Minimal scar has functional advantages. It is also much easier to revisit, if need be, at a later time. It will not cross link fast and slow muscles.
 

Muscle tension and range are evaluated as the surgical process is underway. The operated muscle is not at rest, not still. Final tension and range are not a surprise but rather the criteria of when to stop.

We often hear that our methods are only for the easy cases. Actually, we consider these techniques most effective in making impossible cases possible.

Examples:

This child with spastic diplegia was thrust into boiling water sustaining third degree burns to her legs. Skin was extensively grafted. Toes were matted together. Both legs were stiff. The right leg was most severely contracted with extensive thick hard scar (seen knee bent and tip toe on the left and in the middle image with her leg crossed). She could step, assisted, but could not walk due to extensive rigid contractures of skin, muscle, scar, tendon and posture. Percutaneous lengthenings were used to lengthen all the tissues at the knees and ankles of both legs. She is seen several weeks later, in the right images, independent in ambulation.

 

This 19 year old girl had Wilson's disease for just over 9 months. She was nonambulatory even if assisted. She required special seating for inability to fully sit. She could not stand.

Newer medications for Wilson's disease stopped progression. Percutaneous surgeries restored sitting, unassisted walking and, currently, jumping.

 

Another teenager with Wilson's disease had extreme bilateral deformities of arms, hands, legs, and feet. Newer medications arrested the progression. Percutaneous muscle tendon procedures along with nerve block assisted casts returned him to walking independently and playing drums.

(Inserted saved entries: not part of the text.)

/-! ### The control engine and axes (chapters 7 and 8) -/

/-- LINK_EVENT, DEXJO_RESPONSE and DEXJO_RESPONSE_MISS (R53, R253, R254, R256, R258, R259): a link event falls at its
angle, once, makes the requested swaps of the axes that it samples and sends each its command frame; a response frame with
PRE, SYNC and CRC-16 right, whose ADDR and SEQ match, gives its axis position, velocity, force and status; any other, and
one that does not come, is a miss: counted, the command repeated, FAULT at LMISS misses in RUN. -/
def Obligations.LinkSamples : Prop :=
  (∀ (w : When) (g j : Nat) (s₀ s : State), s = s₀.advance w → s.good .cle = true → s.good .mtr = true →
    s.linkIndex g = some j → (s.link g).pm ≠ s.pmNow →
    s.fld (F.FPT_PG_STATUS_USE g) = 4 → (∀ k ∈ (s.link g).sampled, k ∈ (s.link g).ok ∨ k ∈ (s.link g).missed) →
    g < 24 → (∀ r ∈ s.linkAxes g, Rec.u8 r 0 < 64) → ((s.linkAxes g).map fun r => Rec.u8 r 0).Nodup →
    ∃ t, exec (.linkEvent w g) s₀ = .next t ∧ (t.link g).pm = s.pmNow ∧ (t.link g).j = j ∧
      (t.link g).sampled = ((s.linkAxes g).filter fun r => j % (s.nLink g / max 1 (axN r)) == 0).map
        (fun r => Rec.u8 r 0) ∧
      (t.link g).ok = [] ∧ (t.link g).missed = [] ∧
      (∀ r ∈ s.linkAxes g, Rec.u8 r 0 ∈ (t.link g).sampled → (t.axis (Rec.u8 r 0)).swap = none ∧
        ((s.axis (Rec.u8 r 0)).swap ≠ none → t.axBank (Rec.u8 r 0) = 1 - s.axBank (Rec.u8 r 0)) ∧
        (t.axis (Rec.u8 r 0)).frame = t.commandFrame (Rec.u8 r 0) r j) ∧
      WordsKept (inBlocks [.cle, .prf]) s t ∧ Frame [.regs, .free, .evr, .perf, .arb, .cle] s t) ∧
  (∀ (w : When) (k : Nat) (r : Rec) (frame : List Byte) (d : DriveResp) (diff : Option PipeDiff) (s₀ s : State),
    s = s₀.advance w → s.axRec k = some r → k < 64 → axLink r < 24 → s.good .cle = true → s.axExpected k r = true →
    s.axAnswer r frame = some d →
    ∃ t, exec (.dexjoResponse w k frame diff) s₀ = .next t ∧ (t.axis k).pos = d.pos ∧ (t.axis k).vel = d.vel ∧
      (t.axis k).force = d.force ∧ (t.axis k).miss = 0 ∧ (t.axis k).samplePm = (s.link (axLink r)).pm ∧
      t.fld (F.CLE_AX_DRV_STATUS k) = d.status.toNat ∧
      (s.axState k = 1 → d.status.getLsbD 0 = true → d.status.getLsbD 1 = false →
        t.axState k = (if (s.axis k).stopReq then 3 else 2) ∧ (t.axis k).r = d.pos * 2 ^ 32) ∧
      ((s.axState k = 1 ∨ s.axState k = 2 ∨ s.axState k = 3) → d.status.getLsbD 1 = true → t.axState k = 5) ∧
      ((s.axState k = 0 ∨ s.axState k = 4) → t.axState k = s.axState k ∧ (t.axis k).secs = (s.axis k).secs) ∧
      WordsKept (inBlocks [.cle, .prf, .tsk]) s t ∧ Frame [.regs, .free, .evr, .prog, .perf, .cle] s t) ∧
  (∀ (w : When) (k : Nat) (r : Rec) (frame : List Byte) (diff : Option PipeDiff) (s₀ : State),
    (s₀.advance w).axRec k = some r → (s₀.advance w).axAnswer r frame = none →
    exec (.dexjoResponse w k frame diff) s₀ = exec (.dexjoResponseMiss w k) s₀) ∧
  (∀ (a q : Byte) (p : BitVec 48) (v : BitVec 32) (f st : BitVec 16),
    let body := [a, q] ++ leBytes 6 p.toNat ++ leBytes 4 v.toNat ++ leBytes 2 f.toNat ++ leBytes 2 st.toNat
    respFrame ([0x55, 0xA9] ++ body ++ leBytes 2 (crc16 body)) = some ⟨a.toNat, q.toNat, p.toInt, v.toInt, f.toInt, st⟩ ∧
    ∀ c : BitVec 16, c.toNat ≠ crc16 body → respFrame ([0x55, 0xA9] ++ body ++ leBytes 2 c.toNat) = none) ∧
  (∀ (w : When) (k : Nat) (r : Rec) (s₀ s : State), s = s₀.advance w → s.axRec k = some r → k < 64 → axLink r < 24 →
    s.good .cle = true → s.axExpected k r = true →
    ∃ t, exec (.dexjoResponseMiss w k) s₀ = .next t ∧ (t.axis k).miss = (s.axis k).miss + 1 ∧
      (t.axis k).cmd = (s.axis k).cmd ∧ (t.axis k).pos = (s.axis k).pos ∧
      t.fld (F.CLE_AX_LINKERR_MISS k) = min (F.CLE_AX_LINKERR_MISS k).top (s.fld (F.CLE_AX_LINKERR_MISS k) + 1) ∧
      ((s.axState k = 1 ∨ s.axState k = 2) → moLmiss r ≤ (s.axis k).miss + 1 → t.axState k = 5) ∧
      WordsKept (inBlocks [.cle, .prf]) s t ∧ Frame [.regs, .free, .evr, .perf, .cle] s t)
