/-! ### `setArea` -/

@[simp] theorem State.setArea_pending (s : State) (n : Nat) (p : Program) : (s.setArea n p).pending = s.pending := (rfl)
@[simp] theorem State.setArea_ns (s : State) (n : Nat) (p : Program) : (s.setArea n p).ns = s.ns := (rfl)
@[simp] theorem State.setArea_regs (s : State) (n : Nat) (p : Program) : (s.setArea n p).regs = s.regs := (rfl)
@[simp] theorem State.setArea_latch (s : State) (n : Nat) (p : Program) : (s.setArea n p).latch = s.latch := (rfl)
@[simp] theorem State.setArea_free (s : State) (n : Nat) (p : Program) : (s.setArea n p).free = s.free := (rfl)
@[simp] theorem State.setArea_evr (s : State) (n : Nat) (p : Program) : (s.setArea n p).evr = s.evr := (rfl)
@[simp] theorem State.setArea_clk (s : State) (n : Nat) (p : Program) : (s.setArea n p).clk = s.clk := (rfl)
@[simp] theorem State.setArea_pm (s : State) (n : Nat) (p : Program) : (s.setArea n p).pm = s.pm := (rfl)
@[simp] theorem State.setArea_man (s : State) (n : Nat) (p : Program) : (s.setArea n p).man = s.man := (rfl)
@[simp] theorem State.setArea_fab (s : State) (n : Nat) (p : Program) : (s.setArea n p).fab = s.fab := (rfl)
@[simp] theorem State.setArea_rtc (s : State) (n : Nat) (p : Program) : (s.setArea n p).rtc = s.rtc := (rfl)
@[simp] theorem State.setArea_pwr (s : State) (n : Nat) (p : Program) : (s.setArea n p).pwr = s.pwr := (rfl)
@[simp] theorem State.setArea_ctr (s : State) (n : Nat) (p : Program) : (s.setArea n p).ctr = s.ctr := (rfl)
@[simp] theorem State.setArea_pms (s : State) (n : Nat) (p : Program) : (s.setArea n p).pms = s.pms := (rfl)
@[simp] theorem State.setArea_perf (s : State) (n : Nat) (p : Program) : (s.setArea n p).perf = s.perf := (rfl)
@[simp] theorem State.setArea_arb (s : State) (n : Nat) (p : Program) : (s.setArea n p).arb = s.arb := (rfl)
@[simp] theorem State.setArea_cle (s : State) (n : Nat) (p : Program) : (s.setArea n p).cle = s.cle := (rfl)
@[simp] theorem State.setArea_net (s : State) (n : Nat) (p : Program) : (s.setArea n p).net = s.net := (rfl)
@[simp] theorem State.setArea_mtr (s : State) (n : Nat) (p : Program) : (s.setArea n p).mtr = s.mtr := (rfl)
@[simp] theorem State.setArea_gov (s : State) (n : Nat) (p : Program) : (s.setArea n p).gov = s.gov := (rfl)
@[simp] theorem State.setArea_saf (s : State) (n : Nat) (p : Program) : (s.setArea n p).saf = s.saf := (rfl)
@[simp] theorem State.setArea_keys (s : State) (n : Nat) (p : Program) : (s.setArea n p).keys = s.keys := (rfl)
@[simp] theorem State.setArea_img (s : State) (n : Nat) (p : Program) : (s.setArea n p).img = s.img := (rfl)
@[simp] theorem State.setArea_tap (s : State) (n : Nat) (p : Program) : (s.setArea n p).tap = s.tap := (rfl)

/-! ### `setSta` -/

@[simp] theorem State.setSta_pending (s : State) (n : Nat) (x : Station) : (s.setSta n x).pending = s.pending := (rfl)
@[simp] theorem State.setSta_ns (s : State) (n : Nat) (x : Station) : (s.setSta n x).ns = s.ns := (rfl)
@[simp] theorem State.setSta_regs (s : State) (n : Nat) (x : Station) : (s.setSta n x).regs = s.regs := (rfl)
@[simp] theorem State.setSta_latch (s : State) (n : Nat) (x : Station) : (s.setSta n x).latch = s.latch := (rfl)
@[simp] theorem State.setSta_free (s : State) (n : Nat) (x : Station) : (s.setSta n x).free = s.free := (rfl)
@[simp] theorem State.setSta_evr (s : State) (n : Nat) (x : Station) : (s.setSta n x).evr = s.evr := (rfl)
@[simp] theorem State.setSta_clk (s : State) (n : Nat) (x : Station) : (s.setSta n x).clk = s.clk := (rfl)
@[simp] theorem State.setSta_pm (s : State) (n : Nat) (x : Station) : (s.setSta n x).pm = s.pm := (rfl)
@[simp] theorem State.setSta_man (s : State) (n : Nat) (x : Station) : (s.setSta n x).man = s.man := (rfl)
@[simp] theorem State.setSta_prog (s : State) (n : Nat) (x : Station) : (s.setSta n x).prog = s.prog := (rfl)
@[simp] theorem State.setSta_rtc (s : State) (n : Nat) (x : Station) : (s.setSta n x).rtc = s.rtc := (rfl)
@[simp] theorem State.setSta_pwr (s : State) (n : Nat) (x : Station) : (s.setSta n x).pwr = s.pwr := (rfl)
@[simp] theorem State.setSta_ctr (s : State) (n : Nat) (x : Station) : (s.setSta n x).ctr = s.ctr := (rfl)
@[simp] theorem State.setSta_pms (s : State) (n : Nat) (x : Station) : (s.setSta n x).pms = s.pms := (rfl)
@[simp] theorem State.setSta_perf (s : State) (n : Nat) (x : Station) : (s.setSta n x).perf = s.perf := (rfl)
@[simp] theorem State.setSta_arb (s : State) (n : Nat) (x : Station) : (s.setSta n x).arb = s.arb := (rfl)
@[simp] theorem State.setSta_cle (s : State) (n : Nat) (x : Station) : (s.setSta n x).cle = s.cle := (rfl)
@[simp] theorem State.setSta_net (s : State) (n : Nat) (x : Station) : (s.setSta n x).net = s.net := (rfl)
@[simp] theorem State.setSta_mtr (s : State) (n : Nat) (x : Station) : (s.setSta n x).mtr = s.mtr := (rfl)
@[simp] theorem State.setSta_gov (s : State) (n : Nat) (x : Station) : (s.setSta n x).gov = s.gov := (rfl)
@[simp] theorem State.setSta_saf (s : State) (n : Nat) (x : Station) : (s.setSta n x).saf = s.saf := (rfl)
@[simp] theorem State.setSta_keys (s : State) (n : Nat) (x : Station) : (s.setSta n x).keys = s.keys := (rfl)
@[simp] theorem State.setSta_img (s : State) (n : Nat) (x : Station) : (s.setSta n x).img = s.img := (rfl)
@[simp] theorem State.setSta_tap (s : State) (n : Nat) (x : Station) : (s.setSta n x).tap = s.tap := (rfl)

MPEG1 example [1.08megabyte file] (requires that your browser can enable MPEG viewing):

 

 

 

 

 

 

This youngster was nonambulatory at age 6. He could crawl, but could barely stay upright for a few yards suspended by someone else. Upright effort was quickly exhausting.

The first sequence, seen in the upper left inset, shows the initial exam with poor ability to stand erect against severe flexion forces. The lower right inset shows him very shortly after surgery. The last sequence, seen only in the video clip, shows him one year later with more skills under his belt.

Percutaneous surgeries have been used in a wide variety of disorders, from hemophilia, to brain injury, to complications of chemotherapy, birth defects, post trauma contractures, high tension electrocution and so on. Long-standing contractures of joints may require additional interventions.